Plutonium löst Warnungen vor militärischer Nutzung aus
Im Streit über einen Export der Hanauer Plutonium-Anlage nach China wurde auch immer wieder über eine mögliche militärische Nutzung diskutiert. Der Grund: Aus dem hoch radioaktiven und energiereichen Plutonium können nicht nur Brennelemente für Kernreaktoren, sondern auch Atombomben hergestellt werden. Das Schwermetall wird auf dem Weltmarkt nicht frei gehandelt, seine Verarbeitung unterliegt besonderen Sicherheitsbestimmungen.
Das Hanauer Siemens-Werk ist für die Produktion von Brennelementen aus einem Plutonium-Uran-Gemisch konstruiert, dem so genannten MOX. Einen militärischen Missbrauch seiner lieferfertigen Anlage schließt der Siemens-Konzern aus. Kritiker sehen aber die Möglichkeit, dass aus der Anlage Material entnommen und - anderswo - dann doch militärisch verwendet werden könnte.
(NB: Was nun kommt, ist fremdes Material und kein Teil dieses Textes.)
-- ==== Sys2Proof/Machine/CycleSearch.lean ====
section
/-! DEFINITION. The meaning of SEEK (41_cycle_search.md R101), transition by transition of 43_sequencer_fsm.md. -/

namespace Sys2Proof.Machine

/-- `AfterPulses` of SEEK: count the pulse, sample again (43_sequencer_fsm.md R131). -/
def seekNext (s : State) : State := { s with cyc := cycNext s.cyc, st := .smp }

/-- The strobe matcher, the `SMP` transition of SEEK: sample, then finish on a match or issue one pulse
(43_sequencer_fsm.md R134). -/
def seekSample (s : State) : State :=
  let s1 := takeSample s
  if qual s1.sample s1.arg then finish .ok s1.cyc s1 else startPulses 1#12 seekNext s1

/-- SEEK `a`: sample until the bus shows `a` qualified, one pulse between samples; no timeout (41_cycle_search.md R101,
R104; 43_sequencer_fsm.md R132 to R134). -/
def execSeek (a : Arg) (s : State) : Host.Outcome State Fault Refusal :=
  match s.st with
  | .idle => .next { latch (.seek a) s with cyc := 0#32, st := .smp }
  | .smp => .next (seekSample s)
  | .plo => .next (lowHalf s)
  | .phi => .next (highHalf seekNext s)
  | .asm => .fault .noTransition
  | .store => .fault .noTransition

end Sys2Proof.Machine
end

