/-! `driveClk` -/

@[simp] theorem driveClk_clk (b : Bool) (s : State) : (driveClk b s).clk = b := rfl
@[simp] theorem driveClk_rstN (b : Bool) (s : State) : (driveClk b s).rstN = s.rstN := rfl
@[simp] theorem driveClk_sample (b : Bool) (s : State) : (driveClk b s).sample = s.sample := rfl
@[simp] theorem driveClk_hist (b : Bool) (s : State) : (driveClk b s).hist = s.hist := rfl
@[simp] theorem driveClk_cyc (b : Bool) (s : State) : (driveClk b s).cyc = s.cyc := rfl
@[simp] theorem driveClk_pcnt (b : Bool) (s : State) : (driveClk b s).pcnt = s.pcnt := rfl
@[simp] theorem driveClk_ph (b : Bool) (s : State) : (driveClk b s).ph = s.ph := rfl
@[simp] theorem driveClk_wAddr (b : Bool) (s : State) : (driveClk b s).wAddr = s.wAddr := rfl
@[simp] theorem driveClk_record (b : Bool) (s : State) : (driveClk b s).record = s.record := rfl
@[simp] theorem driveClk_mm (b : Bool) (s : State) : (driveClk b s).mm = s.mm := rfl
@[simp] theorem driveClk_csum (b : Bool) (s : State) : (driveClk b s).csum = s.csum := rfl
@[simp] theorem driveClk_pIdx (b : Bool) (s : State) : (driveClk b s).pIdx = s.pIdx := rfl
@[simp] theorem driveClk_page (b : Bool) (s : State) : (driveClk b s).page = s.page := rfl
@[simp] theorem driveClk_opr (b : Bool) (s : State) : (driveClk b s).opr = s.opr := rfl
@[simp] theorem driveClk_arg (b : Bool) (s : State) : (driveClk b s).arg = s.arg := rfl
@[simp] theorem driveClk_st (b : Bool) (s : State) : (driveClk b s).st = s.st := rfl
@[simp] theorem driveClk_log (b : Bool) (s : State) :
    (driveClk b s).log = .line (if b then .rise else .fall) :: s.log := rfl
@[simp] theorem driveClk_cfg (b : Bool) (s : State) : (driveClk b s).cfg = s.cfg := rfl
@[simp] theorem driveClk_ops (b : Bool) (s : State) : (driveClk b s).ops = s.ops := rfl
@[simp] theorem driveClk_answers (b : Bool) (s : State) : (driveClk b s).answers = s.answers := rfl
@[simp] theorem driveClk_draws (b : Bool) (s : State) : (driveClk b s).draws = s.draws := rfl
@[simp] theorem driveClk_resetMark (b : Bool) (s : State) : (driveClk b s).resetMark = s.resetMark := rfl
@[simp] theorem driveClk_resetReq (b : Bool) (s : State) : (driveClk b s).resetReq = s.resetReq := rfl

/-! `driveRst` -/

@[simp] theorem driveRst_clk (b : Bool) (s : State) : (driveRst b s).clk = s.clk := rfl
@[simp] theorem driveRst_rstN (b : Bool) (s : State) : (driveRst b s).rstN = b := rfl
@[simp] theorem driveRst_sample (b : Bool) (s : State) : (driveRst b s).sample = s.sample := rfl
@[simp] theorem driveRst_hist (b : Bool) (s : State) : (driveRst b s).hist = s.hist := rfl
@[simp] theorem driveRst_cyc (b : Bool) (s : State) : (driveRst b s).cyc = s.cyc := rfl
@[simp] theorem driveRst_pcnt (b : Bool) (s : State) : (driveRst b s).pcnt = s.pcnt := rfl
@[simp] theorem driveRst_ph (b : Bool) (s : State) : (driveRst b s).ph = s.ph := rfl
@[simp] theorem driveRst_wAddr (b : Bool) (s : State) : (driveRst b s).wAddr = s.wAddr := rfl
@[simp] theorem driveRst_record (b : Bool) (s : State) : (driveRst b s).record = s.record := rfl
@[simp] theorem driveRst_mm (b : Bool) (s : State) : (driveRst b s).mm = s.mm := rfl
@[simp] theorem driveRst_csum (b : Bool) (s : State) : (driveRst b s).csum = s.csum := rfl
@[simp] theorem driveRst_pIdx (b : Bool) (s : State) : (driveRst b s).pIdx = s.pIdx := rfl
@[simp] theorem driveRst_page (b : Bool) (s : State) : (driveRst b s).page = s.page := rfl
@[simp] theorem driveRst_opr (b : Bool) (s : State) : (driveRst b s).opr = s.opr := rfl
@[simp] theorem driveRst_arg (b : Bool) (s : State) : (driveRst b s).arg = s.arg := rfl
@[simp] theorem driveRst_st (b : Bool) (s : State) : (driveRst b s).st = s.st := rfl
@[simp] theorem driveRst_log (b : Bool) (s : State) :
    (driveRst b s).log = .line (if b then .rstHigh else .rstLow) :: s.log := rfl
@[simp] theorem driveRst_cfg (b : Bool) (s : State) : (driveRst b s).cfg = s.cfg := rfl
@[simp] theorem driveRst_ops (b : Bool) (s : State) : (driveRst b s).ops = s.ops := rfl
@[simp] theorem driveRst_answers (b : Bool) (s : State) : (driveRst b s).answers = s.answers := rfl
@[simp] theorem driveRst_draws (b : Bool) (s : State) : (driveRst b s).draws = s.draws := rfl
@[simp] theorem driveRst_resetMark (b : Bool) (s : State) : (driveRst b s).resetMark = s.resetMark := rfl
@[simp] theorem driveRst_resetReq (b : Bool) (s : State) : (driveRst b s).resetReq = s.resetReq := rfl
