-- ==== Sys2Proof/Tests/Slice0.lean ====
section
/-! SUPPORT. The model's own tests. Expected values come from the spec: its encoding table (30_encoding.md R62) and the
vectors of 95_test_vectors.md, named beside each. The last part shows, for each statement with hypotheses, a concrete state
that meets them. -/

namespace Sys2Proof.Tests

open Sys2Proof Sys2Proof.Machine

/-! ## Fixtures (95_test_vectors.md section 1) -/

/-- The identity permutation. -/
def permId : BitPerm := ⟨#v[0, 1, 2, 3, 4, 5, 6, 7], by decide⟩
/-- `P_REV`. -/
def permRev : BitPerm := ⟨#v[7, 6, 5, 4, 3, 2, 1, 0], by decide⟩
/-- `P_ROT`. -/
def permRot : BitPerm := ⟨#v[1, 2, 3, 4, 5, 6, 7, 0], by decide⟩

/-- The reference configuration, with a permutation of choice. -/
def board (p : BitPerm) : Config :=
  { perm := p, tLowUs := 1, tHighUs := 1, resetPulses := 8#12, aPh := 0#2, dPh := 2#2, riseFirst := true }

/-- An idle BCU on the reference board with these words presented and these answers fixed. -/
def idleWith (ops : List Word) (answers : List Pins) : State :=
  { State.reset with cfg := board permId, ops := ops, answers := answers }

/-- A busy BCU on the reference board: the latched opcode, the state, the line levels, and the events that led to them. -/
def busy (opr : BitVec 3) (st : SeqState) (clk rstN : Bool) (log : List Event) : State :=
  { State.reset with cfg := board permId, opr := opr, st := st, clk := clk, rstN := rstN, log := log }

/-- The next state, or the reset state where the outcome is none. -/
def nextOf (o : Host.Outcome State Fault Refusal) : State :=
  match o with
  | .next s => s
  | .fault _ => State.reset
  | .refused _ => State.reset

/-! ## Well-formedness: each check refuses an ill-formed term -/

-- V-ILL
theorem test_illegal_words :
    [0x0000#16, 0x0FFF#16, 0x7000#16, 0x8000#16, 0xFFFF#16, 0x2001#16, 0x3001#16, 0x5ABC#16, 0x6001#16].all
      (fun w => !legalWord w) = true := by decide
-- V-ILL, legal edge words
theorem test_legal_words :
    [0x1000#16, 0x1FFF#16, 0x4000#16, 0x4FFF#16, 0x2000#16, 0x3000#16, 0x5000#16, 0x6000#16].all legalWord = true := by
  decide
-- V-PERM, last paragraph
theorem test_perm_not_bijective : permTableOk [0, 0, 2, 3, 4, 5, 6, 7] = false := by decide
theorem test_perm_out_of_range : permTableOk [0, 1, 2, 3, 4, 5, 6, 8] = false := by decide
theorem test_perm_rot_ok : permTableOk [1, 2, 3, 4, 5, 6, 7, 0] = true := by decide
-- 20_memory.md R47
theorem test_page_layout : pageLayoutOk Config.pageSize Config.recBytes = true ∧ pageLayoutOk 62 4 = false := by decide
theorem test_instr_wf : (Instr.clkp 4095#12).wf = true ∧ Instr.walk.wf = true := by decide
theorem test_page_wf : Page.wf [(3, 1#8), (63, 2#8)] = true ∧ Page.wf [(3, 1#8), (3, 2#8)] = false ∧
    Page.wf [(64, 1#8)] = false ∧ Page.wf [(5, 0#8)] = false := by decide

/-! ## Decoding: the words of the table, bit by bit (30_encoding.md R62) -/

theorem test_decode_clkp : decode 0b0001000000000011#16 = .ok (.clkp 3#12) := by decide
theorem test_decode_samp : decode 0b0010000000000000#16 = .ok .samp := by decide
theorem test_decode_trst : decode 0b0011000000000000#16 = .ok .trst := by decide
theorem test_decode_seek : decode 0b0100000000000101#16 = .ok (.seek 5#12) := by decide
theorem test_decode_capt : decode 0b0101000000000000#16 = .ok .capt := by decide
theorem test_decode_walk : decode 0b0110000000000000#16 = .ok .walk := by decide
theorem test_decode_illegal : decode 0x2001#16 = .error (.operandNotZero "SAMP" 1#12) ∧
    decode 0x8000#16 = .error (.illegalOpcode 8#4) := by decide
theorem test_encode : encode (.clkp 3#12) = 0x1003#16 ∧ encode (.seek 0xFFF#12) = 0x4FFF#16 ∧
    encode .walk = 0x6000#16 := by decide
-- the pseudo-operation DUMP (30_encoding.md R70)
theorem test_dump_words : (Instr.dump 0x005#12 0x000#12).map encode = [0x3000#16, 0x4005#16, 0x4000#16, 0x6000#16] := by
  decide
theorem test_table_word : decodeTableWord 16 0x4FFF = some (.seek 0xFFF#12) ∧ decodeTableWord 16 0x7000 = none := by
  decide
-- the first operation after reset is the word placed for it
theorem test_first_step_samp :
    (nextOf (step (State.reset.withFetchWord 16 0x2000))).st = .smp ∧
      (nextOf (step (State.reset.withFetchWord 16 0x2000))).opr = 2#3 := by decide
Plutonium kommt in der Natur praktisch nicht vor - Experten schätzen die Menge auf weltweit wenige Kilogramm. Das Schwermetall entsteht aber in jedem Atomreaktor und auch bei Atomwaffentests als "Nebenprodukt" der Spaltung von Uran-Atomen. Auf diese Weise wurden in den vergangenen Jahrzehnten weltweit hunderte Tonnen Plutonium erzeugt. Die hohe Strahlungsintensität und die Halbwertszeit von mehr als 24.000 Jahren - nach dieser Zeit ist erst die Hälfte der Radioaktivität abgeklungen - machen das Metall auch zum Problem bei der Entsorgung.
Abgebrannte Brennelemente aus Reaktoren enthalten etwa ein Prozent Plutonium. In Wiederaufarbeitungsanlagen - etwa in Frankreich und England - wird es abgetrennt und kann als neuer Brennstoff in Atomkraftwerken verwendet werden.